Se produce una detonación atronadora; por un instante Lennox cree que ha sido alcanzado. Después ve a Dearing saltar hacia atrás, atravesar el umbral y sacar parcialmente el cuerpo al pasillo, con la sangre chorreándole por la barbilla. Lennox coge el echarpe del sofá y se lo coloca encima de la cara, pero no antes de ver que el orificio de salida está en el pómulo y que le ha quebrado parte de la mandíbula superior. Sus dientes se desparraman sobre el suelo como las perlas de un collar roto.
Robyn, protegida por el hecho de que la puerta se abre desde el pasillo para dar al cuarto de estar, ha visto poca cosa. Lo único que puede ver son las piernas de Lance, que se agitan lenta y convulsivamente. Lennox la coge de la mano y la levanta del sofá. Se encuentra en estado de shock, casi tan incapacitada como el despatarrado Dearing; éste, por su parte, es consciente de que falta poco para el cierre definitivo. Lennox saca el disco del reproductor de DVD y recoge la lista.
Vuelve a mirar a Starry. Tiene la nariz hinchada y los ojos empiezan a ponérsele morados. Lennox apenas soporta mirarla; su condición refleja su propio envilecimiento. Llena de pánico, se debate contra las esposas forradas de piel que la sujetan al radiador.
«¡No me dejéis aquí!».
Lennox no le hace caso; puede quedarse allí hasta que llegue la policía y entonces que intente explicárselo todo a ellos. Lennox levanta la cabeza de Robyn, forzándola a no mirar a Dearing o a las manchas de sangre que hay en la pared mientras pasa por encima del cuerpo del poli pederasta.
«Ahora iremos a ver a Tianna, ¿vale?», le dice cuando cruzan el umbral. Está apabullada y asilvestrada, con un aspecto de animal que contrasta con la pared de hormigón y la frialdad del pasamanos metálico. «Tú espera aquí un minutillo», dice Lennox antes de volver al interior y cerrar la puerta a sus espaldas.
Se inclina sobre Lance Dearing, asombrado de que todavía tenga la pistola en la mano y la arrastre por el suelo intentando apuntarse a la cabeza. El echarpe se ha desprendido parcialmente de su rostro ensangrentado. Vuelve a disparar sin que Lennox pueda reaccionar a tiempo. La bala le roza la parte superior del cráneo, rebota y termina alojándose en la parte inferior de la puerta del cuarto de baño.
El siguiente disparo de Dearing se clava en el rodapié con un silbido. Lennox aparta lo que queda del echarpe para descubrir la totalidad del rostro destrozado. «Ayúdame», dice Lance Dearing con voz baja y ronca, «acábalo…».

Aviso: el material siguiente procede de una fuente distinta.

-- ==== Sys2Proof/Config.lean ====
section
/-! DEFINITION. The fixed quantities of the part, and the choices that the spec leaves open. The latter are `opaque`
constants without a body: no statement can rest on their value. -/

namespace Sys2Proof.Config

/-- R1: the greatest wear, in sixteenths. -/
def wearMax : Nat := 4294967295
/-- R1: the greatest full-minute and eco-minute count. -/
def minuteCountMax : Nat := 16777215
/-- R1, R19: the greatest strike count, dropout count and replacement count. -/
def countMax : Nat := 65535
/-- R8: sixteenths of wear in one wear hour. -/
def wearHour : Nat := 960
/-- R20: records in the replacement history. -/
def historyMax : Nat := 4
/-- R21: lit ticks between two saves. -/
def litTickSave : Nat := 6
/-- R25: the ignition window, in seconds. -/
def ignitionWindow : Nat := 3
/-- R96: the longest attempt window, in milliseconds. -/
def windowMax : Nat := 8000
/-- R104: the greatest tilt count in either direction. -/
def tiltMax : Int := 8000
/-- R107: the play of the encoder, in counts. -/
def indexPlay : Nat := 4
/-- R109: the settle time, in milliseconds. -/
def settleTime : Nat := 500
/-- R118: the cap of the automatic inset, and R119's greatest applied dx. -/
def dxMax : Int := 480
/-- R119: the greatest applied dy. -/
def dyMax : Int := 300
/-- R114: the greatest session trim in either direction. -/
def trimMax : Int := 64
/-- R138: minutes in a week. -/
def weekMinutes : Nat := 10080
/-- R141, R157: bookings in the live table and in the staging list. -/
def tableMax : Nat := 48
/-- R151: minutes that one Extend Booking adds. -/
def extendStep : Nat := 15
/-- R151: the greatest extension, in minutes. -/
def extensionMax : Nat := 60
/-- R168: the sync byte. -/
def syncByte : Byte := 0x7E
/-- R168: the greatest payload of a frame. -/
def payloadMax : Nat := 64
/-- R167: the inter-byte time, in milliseconds. -/
def interByteTime : Nat := 20
/-- R180: notices in a queue. -/
def queueMax : Nat := 16
/-- R180: the count from which a notice of priority 1..3 is dropped. -/
def queueReserve : Nat := 12
/-- R180: the greatest lost count. -/
def lostMax : Nat := 255

/-- DESIGN CHOICE (log 5): where one event orders, changes or reports both lamps, the spec leaves open which is served
first (R46, R178). True: lamp B before lamp A. -/
opaque lampBFirst : Bool

/-- DESIGN CHOICE (log 10): where a refused Insert Booking overlaps several live bookings, the spec does not say which of
their ids the reply carries (R162). The value, reduced modulo their number, picks one. -/
opaque overlapChoice : List Nat → Nat

end Sys2Proof.Config
end

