-- ==== Sys2Proof/Machine/Operands.lean ====
section
/-! DEFINITION. The operand forms of frames: reading the coded arguments of a request (R171, R175) and writing the fields of a
reply (R175, R176, R177), with the status codes (R170). -/

namespace Sys2Proof.Machine

/-! ### Statuses and answers (R170) -/

inductive Status where
  | ok | accepted | clamped | badFrame | unknownRequest | notPermitted | badArgument | refusedLocked | refusedState
  | conflict | full | noMatch | empty
  deriving DecidableEq, Repr

/-- R170: the status codes. -/
def Status.code : Status → Byte
  | .ok => 0x00
  | .accepted => 0x01
  | .clamped => 0x02
  | .badFrame => 0x10
  | .unknownRequest => 0x11
  | .notPermitted => 0x12
  | .badArgument => 0x13
  | .refusedLocked => 0x20
  | .refusedState => 0x21
  | .conflict => 0x22
  | .full => 0x23
  | .noMatch => 0x24
  | .empty => 0x25

/-- What the owning block answers: a status and the payload after it. -/
structure Answer where
  status : Status
  payload : List Byte
  deriving DecidableEq, Repr

/-- R170: a request of the wrong length. -/
def badLength : Answer := ⟨.badArgument, [0]⟩
/-- R177: BAD-ARGUMENT without payload. -/
def badArgument : Answer := ⟨.badArgument, []⟩
/-- OK, or CLAMPED when an argument was clamped. -/
def okOrClamped (clamped : Bool) (payload : List Byte) : Answer := ⟨if clamped then .clamped else .ok, payload⟩

/-- R169: the bytes of a reply frame, the CHECK byte making the sum 0. -/
def replyFrame (code : Byte) (x : Answer) : List Byte :=
  let body := BitVec.ofNat 8 x.payload.length :: code :: x.status.code :: x.payload
  Config.syncByte :: (body ++ [0 - frameSum body])

/-! ### Numbers in frames: little-endian, two's complement (00_scope.md) -/

/-- A two-byte unsigned number. -/
def readU16 (lo hi : Byte) : Nat := lo.toNat + 256 * hi.toNat
/-- A two-byte signed number. -/
def readS16 (lo hi : Byte) : Int := (hi ++ lo).toInt
/-- A run of two-byte signed numbers. -/
def readS16s : List Byte → List Int
  | lo :: hi :: rest => readS16 lo hi :: readS16s rest
  | _ => []
/-- One byte of a number. -/
def byteOf (n : Nat) : Byte := BitVec.ofNat 8 n
def le16 (n : Nat) : List Byte := [byteOf n, byteOf (n / 256)]
def le24 (n : Nat) : List Byte := [byteOf n, byteOf (n / 256), byteOf (n / 65536)]
def le32 (n : Nat) : List Byte := [byteOf n, byteOf (n / 256), byteOf (n / 65536), byteOf (n / 16777216)]
def leS16 (x : Int) : List Byte := le16 (BitVec.ofInt 16 x).toNat
def byteS8 (x : Int) : Byte := BitVec.ofInt 8 x

/-! ### Codes (R175): reading -/

def readLamp (x : Byte) : Option Lamp := if x = 0 then some .a else if x = 1 then some .b else none
def readFlag (x : Byte) : Option Bool := if x = 0 then some false else if x = 1 then some true else none
def readLevel (x : Byte) : Option PowerLevel := if x = 0 then some .full else if x = 1 then some .eco else none
def readBookingMode (x : Byte) : Option BookingMode :=
  if x = 0 then some .default else if x = 1 then some .full else if x = 2 then some .eco else none
def readPolicy (x : Byte) : Option LampPolicy :=
  if x = 0 then some .alternate else if x = 1 then some .dual else if x = 2 then some .fixedA
  else if x = 3 then some .fixedB else none
def readCorner (x : Byte) : Option (Fin 4) := if h : x.toNat < 4 then some ⟨x.toNat, h⟩ else none
def readPresetMode (x : Byte) : Option PresetMode :=
  if x = 0 then some .autoTrim else if x = 1 then some .trimOnly else if x = 2 then some .off else none
/-- A row number 0..9. -/
def readRow (x : Byte) : Option (Fin 10) := if h : x.toNat < 10 then some ⟨x.toNat, h⟩ else none
/-- A preset number 0..7. -/
def readPresetNumber (x : Byte) : Option (Fin 8) := if h : x.toNat < 8 then some ⟨x.toNat, h⟩ else none
/-- A preset reference: 0..7, 0xFF for none; the outer none for 8..254. -/
def readPresetRef (x : Byte) : Option (Option (Fin 8)) :=
  if x = 0xFF then some none else (readPresetNumber x).map some
/-- A lockout level 0..3. -/
def readLockoutLevel (x : Byte) : Option (Fin 4) := if h : x.toNat < 4 then some ⟨x.toNat, h⟩ else none

/-! ### Codes (R175, R177): writing -/

def flagByte (b : Bool) : Byte := if b then 1 else 0
def lampByte : Lamp → Byte
  | .a => 0
  | .b => 1
def levelByte : PowerLevel → Byte
  | .full => 0
  | .eco => 1
def presetModeByte : PresetMode → Byte
  | .autoTrim => 0
  | .trimOnly => 1
  | .off => 2
def presetRefByte : Option (Fin 8) → Byte
  | none => 0xFF
  | some n => byteOf n.val
def inputRefByte : Option (Fin 10) → Byte
  | none => 0xFF
  | some n => byteOf n.val
def bookingModeByte : BookingMode → Byte
  | .default => 0
  | .full => 1
  | .eco => 2
/-- R10: life state codes. -/
def LifeState.number : LifeState → Nat
  | .fresh => 0
  | .warn => 1
  | .due => 2
  | .blocked => 3
/-- R44: lamp state codes. -/
def LampState.number : LampState → Nat
  | .dark => 0
  | .striking => 1
  | .lit => 2
  | .cooling => 3
  | .failed => 4
/-- R101: acquisition status codes, IDLE 0. -/
def AcqStatus.number : AcqStatus → Nat
  | .idle => 0
  | .acquiring => 1
  | .locked => 2
  | .noSignal => 3
/-- R142: schedule state codes. -/
def ScheduleState.number : ScheduleState → Nat
  | .disabled => 0
  | .noTime => 1
  | .idle => 2
  | .lead => 3
  | .active => 4
  | .grace => 5
/-- R56: power state codes. -/
def PowerState.number : PowerState → Nat
  | .standby => 0
  | .warming => 1
  | .on => 2
  | .coolingDown => 3
/-- R56: the value of POWER-STATE, and R177's power state byte. -/
def Power.number (x : Power) : Nat :=
  x.state.number + (if x.held then 16 else 0) + (if x.degraded then 32 else 0)
/-- R177: the demand set byte. -/
def Demand.byte (d : Demand) : Byte :=
  byteOf ((if d.panel then 1 else 0) + (if d.schedule then 2 else 0) + (if d.facility then 4 else 0))
/-- R177: the selection method byte. -/
def methodByte : Option Selection → Byte
  | none => 0
  | some ⟨_, .direct⟩ => 0
  | some ⟨_, .byClass c⟩ => c
/-- R177: a booking id of 0 stands for none. -/
def idBytes (id : Option Nat) : List Byte := le16 (id.getD 0)

end Sys2Proof.Machine
end

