-- ==== Sys2Proof/Machine/Core.lean ====
section
/-! DEFINITION. The machine as the host takes it. -/

def Sys2Proof.core : Host.Core :=
  { State := Sys2Proof.Machine.State, Fault := Sys2Proof.Machine.Fault, Refusal := Sys2Proof.Machine.Refusal,
    step := Sys2Proof.Machine.step, reset := Sys2Proof.Machine.State.reset }
end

Lennox sacude lentamente la cabeza. «Ya lo he hecho, Dearing. Pero ni de coña voy a acabar contigo. Ni hablar», dice, pisándole la muñeca y pateando la pistola con el otro pie hasta desprendérsela de las manos. «No voy a ayudar a un puto pederasta. Con la de sangre que estás perdiendo, espero que la ambulancia llegue aquí a tiempo para remendarte. No quiero que mueras, porque no te lo has ganado. Tendrás que vivir con lo que has hecho». Lennox se sentía imbuido de una energía terrible. «¿Ayudar a un cabrón como tú? ¿A un pedófilo? ¿A un policía pederasta? Lo tienes claro», le espeta, consciente de que los presos de Miami le harán más daño a Dearing que cualquier bala, y quiere que ese hombre padezca la misma suerte que Confectioner: que viva con miedo a ser apuñalado, sodomizado y acosado; reconocerlo le avergüenza. Han ganado. Nos han rebajado. Nos han reducido a su nivel por medio de nuestra lamentable sed de sangre. Podrías hacerlos desaparecer a todos de la faz de la tierra y aun así habrías perdido.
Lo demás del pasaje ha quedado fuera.